Conflicting Reports: Which is the “Real” Muslim Brotherhood?

Nicholas Kristof, writing for the New York Times, shares what he learned about the Muslim Brotherhood, Egypt’s dominant political party, during a recent visit to Cairo. A couple of the Brotherhood’s activists invited him to their home for dinner, where he interviewed the hostess, a well-educated young woman named Sondos Asem. Sondos, who wrote her master’s thesis on social media, helps manage the organization’s English-language Twitter feed, @Ikhwanweb. She wore a hijab during the interview with Kristof.

Kristof does not say how he met Sondos and her husband. It is not unlikely that they were introduced by the Muslim Brotherhood itself. Interviews with New York Times columnists are not to be left to chance.

Here is, in a nutshell, what Sondos had to say about the Brotherhood:

  • Women are not repressed or marginalized. Fifty percent of the Brotherhood are women. Many of the Brotherhood’s Parliamentary candidates are women.
  • The Brotherhood is opposed to female genital mutilation (circumcision), which is inflicted on the vast majority of Egyptian girls.
  • The Brotherhood believes that illiteracy, lack of education, and poverty are obstacles to improving the status of women.
  • The Brotherhood is not planning any changes in the laws about alcohol (which is currently tolerated) or the veil (which is not required).
  • The Brotherhood’s priorities are economic ones, and its politics are moderate. The peace treaty with Israel will be respected, and Egypt will continue to have good relations with the U.S.

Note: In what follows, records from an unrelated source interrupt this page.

@[simp] theorem echoPass_pending (verdict : Verdict) (s : State) : (echoPass verdict s).st.pending = s.pending := by
  dsimp only [echoPass]; (repeat' split) <;> simp
@[simp] theorem echoPass_monitor (verdict : Verdict) (s : State) : (echoPass verdict s).st.monitor = s.monitor := by
  dsimp only [echoPass]; (repeat' split) <;> simp
@[simp] theorem echoPass_stationNumber (verdict : Verdict) (s : State) : (echoPass verdict s).st.stationNumber = s.stationNumber := by
  dsimp only [echoPass]; (repeat' split) <;> simp
@[simp] theorem echoPass_sequence (verdict : Verdict) (s : State) : (echoPass verdict s).st.sequence = s.sequence := by
  dsimp only [echoPass]; (repeat' split) <;> simp
@[simp] theorem echoPass_resetCause (verdict : Verdict) (s : State) : (echoPass verdict s).st.resetCause = s.resetCause := by
  dsimp only [echoPass]; (repeat' split) <;> simp
@[simp] theorem echoPass_resets (verdict : Verdict) (s : State) : (echoPass verdict s).st.resets = s.resets := by
  dsimp only [echoPass]; (repeat' split) <;> simp
@[simp] theorem echoPass_lanes (verdict : Verdict) (s : State) : (echoPass verdict s).st.lanes = s.lanes := by
  dsimp only [echoPass]; (repeat' split) <;> simp
@[simp] theorem echoPass_sent (verdict : Verdict) (s : State) : (echoPass verdict s).st.sent = s.sent := by
  dsimp only [echoPass]; (repeat' split) <;> simp
@[simp] theorem echoPass_directory (verdict : Verdict) (s : State) : (echoPass verdict s).st.directory = s.directory := by
  dsimp only [echoPass]; (repeat' split) <;> simp
@[simp] theorem echoPass_levelA (verdict : Verdict) (s : State) : (echoPass verdict s).st.levelA = s.levelA := by
  dsimp only [echoPass]; (repeat' split) <;> simp
@[simp] theorem echoPass_levelB (verdict : Verdict) (s : State) : (echoPass verdict s).st.levelB = s.levelB := by
  dsimp only [echoPass]; (repeat' split) <;> simp
@[simp] theorem echoPass_mixes (verdict : Verdict) (s : State) : (echoPass verdict s).st.mixes = s.mixes := by
  dsimp only [echoPass]; (repeat' split) <;> simp
@[simp] theorem echoPass_history (verdict : Verdict) (s : State) : (echoPass verdict s).st.history = s.history := by
  dsimp only [echoPass]; (repeat' split) <;> simp
@[simp] theorem echoPass_link (verdict : Verdict) (s : State) : (echoPass verdict s).st.link = s.link := by
  dsimp only [echoPass]; (repeat' split) <;> simp
@[simp] theorem echoPass_events (verdict : Verdict) (s : State) : (echoPass verdict s).st.events = s.events := by
  dsimp only [echoPass]; (repeat' split) <;> simp
@[simp] theorem echoPass_overflow (verdict : Verdict) (s : State) : (echoPass verdict s).st.overflow = s.overflow := by
  dsimp only [echoPass]; (repeat' split) <;> simp
@[simp] theorem echoPass_capture (verdict : Verdict) (s : State) : (echoPass verdict s).st.capture = s.capture := by
  dsimp only [echoPass]; (repeat' split) <;> simp
@[simp] theorem echoPass_output (verdict : Verdict) (s : State) : (echoPass verdict s).st.output = s.output := by
  dsimp only [echoPass]; (repeat' split) <;> simp
@[simp] theorem echoPass_position (verdict : Verdict) (s : State) : (echoPass verdict s).st.position = s.position := by
  dsimp only [echoPass]; (repeat' split) <;> simp
@[simp] theorem echoPass_adout (verdict : Verdict) (s : State) : (echoPass verdict s).st.adout = s.adout := by
  dsimp only [echoPass]; (repeat' split) <;> simp
@[simp] theorem echoPass_freeCount (verdict : Verdict) (s : State) : (echoPass verdict s).st.freeCount = s.freeCount := by
  dsimp only [echoPass]; (repeat' split) <;> simp

@[simp] theorem listenPass_pending (s : State) : (listenPass s).st.pending = s.pending := by
  dsimp only [listenPass]; (repeat' split) <;> simp
@[simp] theorem listenPass_monitor (s : State) : (listenPass s).st.monitor = s.monitor := by
  dsimp only [listenPass]; (repeat' split) <;> simp
@[simp] theorem listenPass_stationNumber (s : State) : (listenPass s).st.stationNumber = s.stationNumber := by
  dsimp only [listenPass]; (repeat' split) <;> simp
@[simp] theorem listenPass_sequence (s : State) : (listenPass s).st.sequence = s.sequence := by
  dsimp only [listenPass]; (repeat' split) <;> simp
@[simp] theorem listenPass_echoMismatch (s : State) : (listenPass s).st.echoMismatch = s.echoMismatch := by
  dsimp only [listenPass]; (repeat' split) <;> simp
@[simp] theorem listenPass_resetCause (s : State) : (listenPass s).st.resetCause = s.resetCause := by
  dsimp only [listenPass]; (repeat' split) <;> simp
@[simp] theorem listenPass_resets (s : State) : (listenPass s).st.resets = s.resets := by
  dsimp only [listenPass]; (repeat' split) <;> simp
@[simp] theorem listenPass_lanes (s : State) : (listenPass s).st.lanes = s.lanes := by
  dsimp only [listenPass]; (repeat' split) <;> simp
@[simp] theorem listenPass_sent (s : State) : (listenPass s).st.sent = s.sent := by
  dsimp only [listenPass]; (repeat' split) <;> simp
@[simp] theorem listenPass_directory (s : State) : (listenPass s).st.directory = s.directory := by
  dsimp only [listenPass]; (repeat' split) <;> simp
@[simp] theorem listenPass_levelA (s : State) : (listenPass s).st.levelA = s.levelA := by
  dsimp only [listenPass]; (repeat' split) <;> simp
@[simp] theorem listenPass_levelB (s : State) : (listenPass s).st.levelB = s.levelB := by
  dsimp only [listenPass]; (repeat' split) <;> simp
@[simp] theorem listenPass_mixes (s : State) : (listenPass s).st.mixes = s.mixes := by
  dsimp only [listenPass]; (repeat' split) <;> simp
@[simp] theorem listenPass_history (s : State) : (listenPass s).st.history = s.history := by
  dsimp only [listenPass]; (repeat' split) <;> simp
@[simp] theorem listenPass_link (s : State) : (listenPass s).st.link = s.link := by
  dsimp only [listenPass]; (repeat' split) <;> simp
@[simp] theorem listenPass_events (s : State) : (listenPass s).st.events = s.events := by
  dsimp only [listenPass]; (repeat' split) <;> simp
@[simp] theorem listenPass_overflow (s : State) : (listenPass s).st.overflow = s.overflow := by
  dsimp only [listenPass]; (repeat' split) <;> simp
@[simp] theorem listenPass_capture (s : State) : (listenPass s).st.capture = s.capture := by
  dsimp only [listenPass]; (repeat' split) <;> simp
@[simp] theorem listenPass_output (s : State) : (listenPass s).st.output = s.output := by
  dsimp only [listenPass]; (repeat' split) <;> simp
@[simp] theorem listenPass_position (s : State) : (listenPass s).st.position = s.position := by
  dsimp only [listenPass]; (repeat' split) <;> simp
@[simp] theorem listenPass_adout (s : State) : (listenPass s).st.adout = s.adout := by
  dsimp only [listenPass]; (repeat' split) <;> simp
@[simp] theorem listenPass_freeCount (s : State) : (listenPass s).st.freeCount = s.freeCount := by
  dsimp only [listenPass]; (repeat' split) <;> simp

@[simp] theorem closedPass_pending (s : State) : (closedPass s).st.pending = s.pending := by
  dsimp only [closedPass]; (repeat' split) <;> simp
@[simp] theorem closedPass_monitor (s : State) : (closedPass s).st.monitor = s.monitor := by
  dsimp only [closedPass]; (repeat' split) <;> simp
@[simp] theorem closedPass_stationNumber (s : State) : (closedPass s).st.stationNumber = s.stationNumber := by
  dsimp only [closedPass]; (repeat' split) <;> simp
@[simp] theorem closedPass_sequence (s : State) : (closedPass s).st.sequence = s.sequence := by
  dsimp only [closedPass]; (repeat' split) <;> simp
@[simp] theorem closedPass_echoMismatch (s : State) : (closedPass s).st.echoMismatch = s.echoMismatch := by
  dsimp only [closedPass]; (repeat' split) <;> simp
@[simp] theorem closedPass_resetCause (s : State) : (closedPass s).st.resetCause = s.resetCause := by
  dsimp only [closedPass]; (repeat' split) <;> simp
@[simp] theorem closedPass_resets (s : State) : (closedPass s).st.resets = s.resets := by
  dsimp only [closedPass]; (repeat' split) <;> simp
@[simp] theorem closedPass_lanes (s : State) : (closedPass s).st.lanes = s.lanes := by
  dsimp only [closedPass]; (repeat' split) <;> simp
@[simp] theorem closedPass_sent (s : State) : (closedPass s).st.sent = s.sent := by
  dsimp only [closedPass]; (repeat' split) <;> simp
@[simp] theorem closedPass_directory (s : State) : (closedPass s).st.directory = s.directory := by
  dsimp only [closedPass]; (repeat' split) <;> simp
@[simp] theorem closedPass_ports (s : State) : (closedPass s).st.ports = s.ports := by
  dsimp only [closedPass]; (repeat' split) <;> simp
@[simp] theorem closedPass_levelA (s : State) : (closedPass s).st.levelA = s.levelA := by
  dsimp only [closedPass]; (repeat' split) <;> simp
@[simp] theorem closedPass_levelB (s : State) : (closedPass s).st.levelB = s.levelB := by
  dsimp only [closedPass]; (repeat' split) <;> simp
@[simp] theorem closedPass_mixes (s : State) : (closedPass s).st.mixes = s.mixes := by
  dsimp only [closedPass]; (repeat' split) <;> simp
@[simp] theorem closedPass_history (s : State) : (closedPass s).st.history = s.history := by
  dsimp only [closedPass]; (repeat' split) <;> simp
@[simp] theorem closedPass_link (s : State) : (closedPass s).st.link = s.link := by
  dsimp only [closedPass]; (repeat' split) <;> simp
@[simp] theorem closedPass_events (s : State) : (closedPass s).st.events = s.events := by
  dsimp only [closedPass]; (repeat' split) <;> simp
@[simp] theorem closedPass_overflow (s : State) : (closedPass s).st.overflow = s.overflow := by
  dsimp only [closedPass]; (repeat' split) <;> simp
@[simp] theorem closedPass_capture (s : State) : (closedPass s).st.capture = s.capture := by
  dsimp only [closedPass]; (repeat' split) <;> simp
@[simp] theorem closedPass_output (s : State) : (closedPass s).st.output = s.output := by
  dsimp only [closedPass]; (repeat' split) <;> simp
@[simp] theorem closedPass_position (s : State) : (closedPass s).st.position = s.position := by
  dsimp only [closedPass]; (repeat' split) <;> simp
@[simp] theorem closedPass_adout (s : State) : (closedPass s).st.adout = s.adout := by
  dsimp only [closedPass]; (repeat' split) <;> simp
@[simp] theorem closedPass_freeCount (s : State) : (closedPass s).st.freeCount = s.freeCount := by
  dsimp only [closedPass]; (repeat' split) <;> simp

@[simp] theorem lanePass_pending (frames : Vector BlockFrame 16) (s : State) : (lanePass frames s).st.pending = s.pending := by
  simp [lanePass]
@[simp] theorem lanePass_monitor (frames : Vector BlockFrame 16) (s : State) : (lanePass frames s).st.monitor = s.monitor := by
  simp [lanePass]
@[simp] theorem lanePass_stationNumber (frames : Vector BlockFrame 16) (s : State) : (lanePass frames s).st.stationNumber = s.stationNumber := by
  simp [lanePass]
@[simp] theorem lanePass_sequence (frames : Vector BlockFrame 16) (s : State) : (lanePass frames s).st.sequence = s.sequence := by
  simp [lanePass]
@[simp] theorem lanePass_station (frames : Vector BlockFrame 16) (s : State) : (lanePass frames s).st.station = s.station := by
  simp [lanePass]
@[simp] theorem lanePass_echoMismatch (frames : Vector BlockFrame 16) (s : State) : (lanePass frames s).st.echoMismatch = s.echoMismatch := by
  simp [lanePass]
@[simp] theorem lanePass_resetCause (frames : Vector BlockFrame 16) (s : State) : (lanePass frames s).st.resetCause = s.resetCause := by
  simp [lanePass]
@[simp] theorem lanePass_resets (frames : Vector BlockFrame 16) (s : State) : (lanePass frames s).st.resets = s.resets := by
  simp [lanePass]
@[simp] theorem lanePass_sent (frames : Vector BlockFrame 16) (s : State) : (lanePass frames s).st.sent = s.sent := by
  simp [lanePass]
@[simp] theorem lanePass_lout (frames : Vector BlockFrame 16) (s : State) : (lanePass frames s).st.lout = s.lout := by
  simp [lanePass]
@[simp] theorem lanePass_directory (frames : Vector BlockFrame 16) (s : State) : (lanePass frames s).st.directory = s.directory := by
  simp [lanePass]
@[simp] theorem lanePass_ports (frames : Vector BlockFrame 16) (s : State) : (lanePass frames s).st.ports = s.ports := by
  simp [lanePass]
@[simp] theorem lanePass_levelA (frames : Vector BlockFrame 16) (s : State) : (lanePass frames s).st.levelA = s.levelA := by
  simp [lanePass]
@[simp] theorem lanePass_levelB (frames : Vector BlockFrame 16) (s : State) : (lanePass frames s).st.levelB = s.levelB := by
  simp [lanePass]
@[simp] theorem lanePass_mixes (frames : Vector BlockFrame 16) (s : State) : (lanePass frames s).st.mixes = s.mixes := by
  simp [lanePass]
@[simp] theorem lanePass_history (frames : Vector BlockFrame 16) (s : State) : (lanePass frames s).st.history = s.history := by
  simp [lanePass]
@[simp] theorem lanePass_link (frames : Vector BlockFrame 16) (s : State) : (lanePass frames s).st.link = s.link := by
  simp [lanePass]
@[simp] theorem lanePass_events (frames : Vector BlockFrame 16) (s : State) : (lanePass frames s).st.events = s.events := by
  simp [lanePass]
@[simp] theorem lanePass_overflow (frames : Vector BlockFrame 16) (s : State) : (lanePass frames s).st.overflow = s.overflow := by
  simp [lanePass]
@[simp] theorem lanePass_capture (frames : Vector BlockFrame 16) (s : State) : (lanePass frames s).st.capture = s.capture := by
  simp [lanePass]
@[simp] theorem lanePass_output (frames : Vector BlockFrame 16) (s : State) : (lanePass frames s).st.output = s.output := by
  simp [lanePass]
@[simp] theorem lanePass_position (frames : Vector BlockFrame 16) (s : State) : (lanePass frames s).st.position = s.position := by
  simp [lanePass]
@[simp] theorem lanePass_adout (frames : Vector BlockFrame 16) (s : State) : (lanePass frames s).st.adout = s.adout := by
  simp [lanePass]
@[simp] theorem lanePass_freeCount (frames : Vector BlockFrame 16) (s : State) : (lanePass frames s).st.freeCount = s.freeCount := by
  simp [lanePass]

Eric Trager, writing for The New Republic a week after Kristof’s article appeared, asks, “Where did Nick Kristof get the idea that the Muslim Brotherhood is moderate?”

During his own recent trip to Egypt, Trager interviewed seven recently elected parliamentarians from the Muslim Brotherhood. One of them, Saber Abouel Fotouh, had on his office wall a huge anti-Zionist banner showing an image of a burning Israeli flag. When Trager asked him about it, he replied, “We burned [the flag] for our soldiers and for Gaza, and we will burn it again and again if they infiltrate anything in the region.”

All seven of these MPs, Trager reports, “share a commitment to theocratic rule, complete with a limited view of civil liberties and an unmistakable antipathy for the West.” All law, in their view, should be based on a pragmatic interpretation of sharia, with a particular emphasis on reinstating certain prohibitions. Among these are the bans on alcohol consumption, on “immodest” women’s dress, and on criticism of Islam (blasphemy).

One of the parliamentarians, Essam Mukhtar, told Trager, “There is no ultimate freedom, because your freedom ends at the freedom of other people. And if I humiliate things that you respect, I violate your freedom.” When Trager mentioned a recent Salafist call for holy war against the Jews, Mukhtar suddenly became, in Trager’s words, “a civil libertarian” and replied, “People are free to say what they want.”